I’d been there at least two hours. I’d leaned back in my chair, arms on my head all confident during conversation. I’d crossed and uncrossed my legs many times. I stood at one point to talk on the phone for a couple minutes, pacing back and forth. It wasn’t until well into the meeting, when I was doing another kicked-back movement that I happened to look down and notice my zipper had its “O-face” on.

Yeah, it wasn’t just a half-way unzip, or an unzip with a small little pooch of a hole showing…no…it was as if I’d stuck a pencil in there to prop it open as wide as it could go, hung bedazzled banners around it and shone spotlights from all angles.

I dropped the Cool Hand Luke look like a bad habit and went into, doubled-over-I-look-like-I-may-shit-myself-if-I-don’t-find-a-bathroom-NOW look—which, in retrospect, is significantly worse than letting my potential boss know that I was sporting green skibbies that day.

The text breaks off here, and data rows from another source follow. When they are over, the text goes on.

-- ==== Sys2Proof/Machine/Parts.lean ====
section
/-!
DEFINITION. The pieces of state that lie beside the registers: requests and replies, faults and resets.
-/
namespace Sys2Proof.Machine

/-- What a bus transaction does at its target (13, R394; 04, R141). -/
inductive BusOp where
  | read (n : Nat)
  | write (data : List Byte)
  | add (n v : Nat)
  | swap (n v : Nat)
deriving DecidableEq, Repr

/-- A bus transaction: master, its 6-bit ID (R394), address, action. -/
structure Req where
  master : Master
  tag : BitVec 6
  addr : BitVec 44
  op : BusOp
deriving DecidableEq, Repr

/-- Why a request waits (R125, R138, R156, R402, R404, R411, R481): for 64 outbound reads already outstanding (R397), or
behind an earlier request of its ID to its target (R394). -/
inductive HoldWhy where
  | domain (d : Nat)
  | handover (bank : Nat)
  | block (b : Blk)
  | ddr
  | flash (cs : Nat)
  | host
  | hostFull
  | order
deriving DecidableEq, Repr

/-- A request at its target: whether it is a DET write-out (R129), what the host completes it with (R397), why it waits, its
effective QoS (R392), and whether it has been counted in WAKEWAIT (R125). -/
structure Held where
  req : Req
  det : Bool
  host : Config.HostAnswer
  why : HoldWhy
  qos : Nat
  counted : Bool
deriving DecidableEq, Repr

/-- A response: code of R396 and the data of a read, least significant byte first. -/
structure Reply where
  code : Nat
  data : List Byte
deriving DecidableEq, Repr

/-- A fault source: block and bit. -/
structure Src where
  blk : Blk
  bit : Nat
deriving DecidableEq, Repr

/-- A reaction reported and not yet taken (R478). -/
inductive Reaction where
  | blockReset (src : Src)
  /-- With its CAUSE and the cycle of its event (R478, R485). -/
  | chipReset (src : Src) (kind at_ : Nat)
  | holdWater (src : Src) (kind : Nat)
deriving DecidableEq, Repr

/-- A FAULT_NMI event that waits for a core to accept it (R486, KIND 2): source and time of the event. -/
structure NmiWait where
  src : Src
  since : Nat
deriving DecidableEq, Repr

/-- Faults and resets beside the registers. -/
structure FaultState where
  /-- Reactions reported and not yet taken. -/
  reactions : List Reaction
  /-- Blocks whose block reset is in progress (R481). -/
  resets : List Blk
  /-- Blocks in their reset shadow (R482). -/
  shadows : List Blk
  /-- When the last block reset of a block ended, in elapsed time-unit cycles (R486). -/
  ends : List (Blk × Nat)
  /-- FAULT_NMI events not yet accepted. -/
  nmi : List NmiWait
  /-- Blocks under an erg run (R483, R494). -/
  underTest : List Blk
  /-- Hold-water escalations held while Launch lasts (R484). -/
  heldEsc : List (Src × Nat)
  /-- The umpire pair shows fault (R488). -/
  pairFault : Bool
  /-- Phase of the toggling healthy pair (R489): false is (1, 0). -/
  phase : Bool
  /-- A readback mismatch is present, and its length in always-on cycles (R490). -/
  mismatch : Bool
  mismatchFor : Nat
deriving DecidableEq, Repr

/-- How an inbound read completes at the host (R398). -/
inductive Completion where
  | success | unsupported | abort | poisoned
deriving DecidableEq, Repr

/-- What the manager sends to a regulator (14, R432): AVSBus commands for VDD_CORE, and the PMBus readings of telemetry, by address. -/
inductive RegulatorCmd where
  | writeVoltage (mv : Nat)
  | readVoltage
  | readCurrent
  | pmReadVout (addr : Nat)
  | pmReadIout (addr : Nat)
  | pmReadTemperature (addr : Nat)
  | pmStatusWord (addr : Nat)
deriving DecidableEq, Repr

/-- What leaves the device (13, R399; 12, R388; 11, R351; 13, R404): the model's record of outputs, newest first. -/
inductive Out where
  | msix (vector : Nat)
  | hostWrite (addr : Nat) (data : List Byte)
  | completion (status : Completion) (data : List Byte)
  | frame (port : Nat) (data : List Byte)
  | flash (cs opcode addr : Nat) (data : List Byte)
  | regulator (c : RegulatorCmd)
deriving DecidableEq, Repr

/-- A march test in progress (R155). -/
structure March where
  banks : W64
  preserving : Bool
deriving DecidableEq, Repr

/-- The two on-chip memories beside their cells (04). -/
structure MemState where
  /-- DET write queue of each Course bank: word address and data, oldest first (R129). -/
  detQ : NMap (List (Nat × Nat))
  /-- Demand queues of the scrubbers, word addresses (R145): Course, Crew. -/
  demand0 : List Nat
  demand1 : List Nat
  /-- Stuck rows waiting to be remapped: word address (R150, R151). -/
  remaps : List Nat
  /-- Repair entries that the vault has not taken: crew, bank, row, spare (R150). -/
  unsaved : List (Bool × Nat × Nat × Nat)
  /-- Owner that a handover will give a bank (R138). -/
  ownNext : NMap Nat
  /-- Retention CRC of each retained Crew bank (R158). -/
  retCrc : NMap Nat
  march : Option March
deriving DecidableEq, Repr

/-- An entry of the handle table (R164, R165): words are words 1 to 7. -/
structure Entry where
  kind : Nat
  gen : Nat
  st : Nat
  binds : Nat
  words : List Nat
deriving DecidableEq, Repr

/-- A Stakeboat command as sampled at its CMD write or trigger (R173). -/
structure StkCmd where
  op : Nat
  atIdx : Bool
  index : Nat
  arg : Nat
  words : List Nat
deriving DecidableEq, Repr

/-- A record allocated in a ring: index of its first byte, its bytes padded to the footprint, the producer that writes it,
whether it has been written (R177). -/
structure RingRec where
  start : Nat
  bytes : List Byte
  producer : Producer
  written : Bool
deriving DecidableEq, Repr

/-- What a ring holds beside its registers: its entry's index, the end of its allocations, its unpublished records,
the records lost since the last delivered one (R181), TARGET before a queue bind (R187). -/
structure Ring where
  entry : Nat
  allocEnd : Nat
  recs : List RingRec
  lost : Nat
  prevTarget : Option Nat
deriving DecidableEq, Repr

/-- Who stands still while a record waits on a full BLOCK ring (R25, R77, R196); a shell with the flag set of its job (R95);
a job that holds no shell keeps only the flag set for the shell that ran it. -/
inductive Waiter where
  | other
  | ran (n : Fin 4) (flags : Nat)
  | engine (e : Fin 16)
  | shell (n : Fin 4) (flags : Nat)
  | queue (q : Fin 16)
deriving DecidableEq, Repr

/-- A producer that waits on a full BLOCK ring with its record (R182). -/
structure RingWait where
  offer : RecordOffer
  stamp : Nat
  who : Waiter
deriving DecidableEq, Repr

/-- A memory region as its entry gives it (R165). -/
structure Region where
  base : Nat
  len : Nat
  rd : Bool
  wr : Bool
deriving DecidableEq, Repr

/-- Why a Mover descriptor stops at an element (R192, R193): status, response code, side, physical address. -/
structure MovFail where
  status : Nat
  resp : Nat
  side : Nat
  addr : Nat
deriving DecidableEq, Repr

/-- A halted channel that RESUME has continued (R195): the element and running CRC to go on from, its descriptor, and the
regions of the handles as RESUME checked them. -/
structure Resumed where
  ch : Nat
  pos : Nat
  crc : Nat
  desc : List Nat
  regions : List (Nat × Region)
deriving DecidableEq, Repr

/-- A Mover engine (R188 to R196). -/
structure Engine where
  /-- Enabled channels served by the engine, next first. -/
  chans : List Nat
  /-- Channels to be released after their current descriptor (DISABLE). -/
  leaving : List Nat
  /-- Channel whose descriptor runs. -/
  cur : Option Nat
  desc : List Nat
  pos : Nat
  crc : Nat
  /-- Status with which the descriptor has ended and awaits its record. -/
  ended : Option MovFail
  /-- The regions of its handles when they were last checked (R163, R193). -/
  regions : List (Nat × Region)
  /-- Failure at element pos that halts the channel. -/
  failing : Option MovFail
  /-- CANCEL has been given. -/
  cancel : Bool
  /-- Halted channels to be continued (R195). -/
  resumes : List Resumed
  /-- The completion record waits on a full BLOCK ring. -/
  waiting : Bool
deriving DecidableEq, Repr

/-- The Stakeboat and the Mover. -/
structure StkState where
  table : NMap Entry
  rings : NMap Ring
  /-- Command in progress on MOV_STK_CMD. -/
  regCmd : Option StkCmd
  /-- Commands of each core's handle unit that have not ended, oldest first. -/
  coxCmd : NMap (List StkCmd)
  waits : List RingWait
  engines : Vector Engine 16
deriving DecidableEq, Repr

/-- A vector job from its admission to its record (02). -/
structure Job where
  /-- Admission order. -/
  id : Nat
  /-- Where it came from, for FENCE: a queue, or 16 and the number of a core (R26). -/
  origin : Nat
  /-- Lead descriptor, then continuations, 32 words each. -/
  descs : List (List Nat)
  /-- Shells chosen for it, lead first; none until the choice of R31. -/
  shells : List Nat
  /-- Completion ring of its class, found at admission. -/
  ring : Nat
  /-- Slot whose catch it is armed for (R66). -/
  slot : Option Nat
  /-- Its catch has passed without a start (R68). -/
  late : Bool
  /-- Its catch has come on reserved, powered, idle shells: only the governor holds it (R68, R436). -/
  caught : Bool
  /-- The regions its handles named when they were last checked (R51, R54). -/
  regions : List (Nat × Region)
  /-- The duration rule holds of it so far (R72). -/
  exact : Bool
  /-- First element of the next stroke, and of the last committed one. -/
  next : Nat
  prev : Nat
  strokes : Nat
  cycles : Nat
  acc0 : Accum
  acc1 : Accum
  flags : Nat
  ord : OrdState
  /-- OR of the Y tags written. -/
  tags : Nat
  started : Bool
  /-- Continued from a save area by a FORM RESUME descriptor. -/
  resumed : Bool
  preempted : Bool
  rated : Bool
deriving DecidableEq, Repr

Continuing to act interested and engaged, I nodded, took notes and dropped mad ideas. And, when the time was right, I said, “I’m gonna take a quick break and be right back.”

This nightmare has happened two more times to me, the most recent was a couples days ago at the Museum of Science and Industry when I discovered a docent checking out my “junk.” Out of habit I lightly brushed myself to get a quick blind-man’s read on why the stares, when I felt the dreaded openness.

The boy and I will survive. We’ll make it through this tortured time in our lives. Although, it does leave many questions unanswered.

  • Why the hell is this dreaded disease so contagious?
  • Will the boy eventually wear his button-fly’s open?
  • Will that problem then head north and leave him with the horrific disease of Leaving-Your-Shirt-Half-Unbuttoned-So-Everyone-Can-See-The-Wolly-Mammoth-On-Your-Chest.
  • If so, will he be destined to wear gold chains and rings, too?
  • Will my son become a hack bowler, drink only Budweiser (a sincere plug to this wonderful company who should definitely be advertising on my blog), and comb his hair straight back?
  • At what age do people stop telling your zipper is down?
  • And, why, when it’s so much fun to say, “Hey, cowboy, wanna put the gun away?”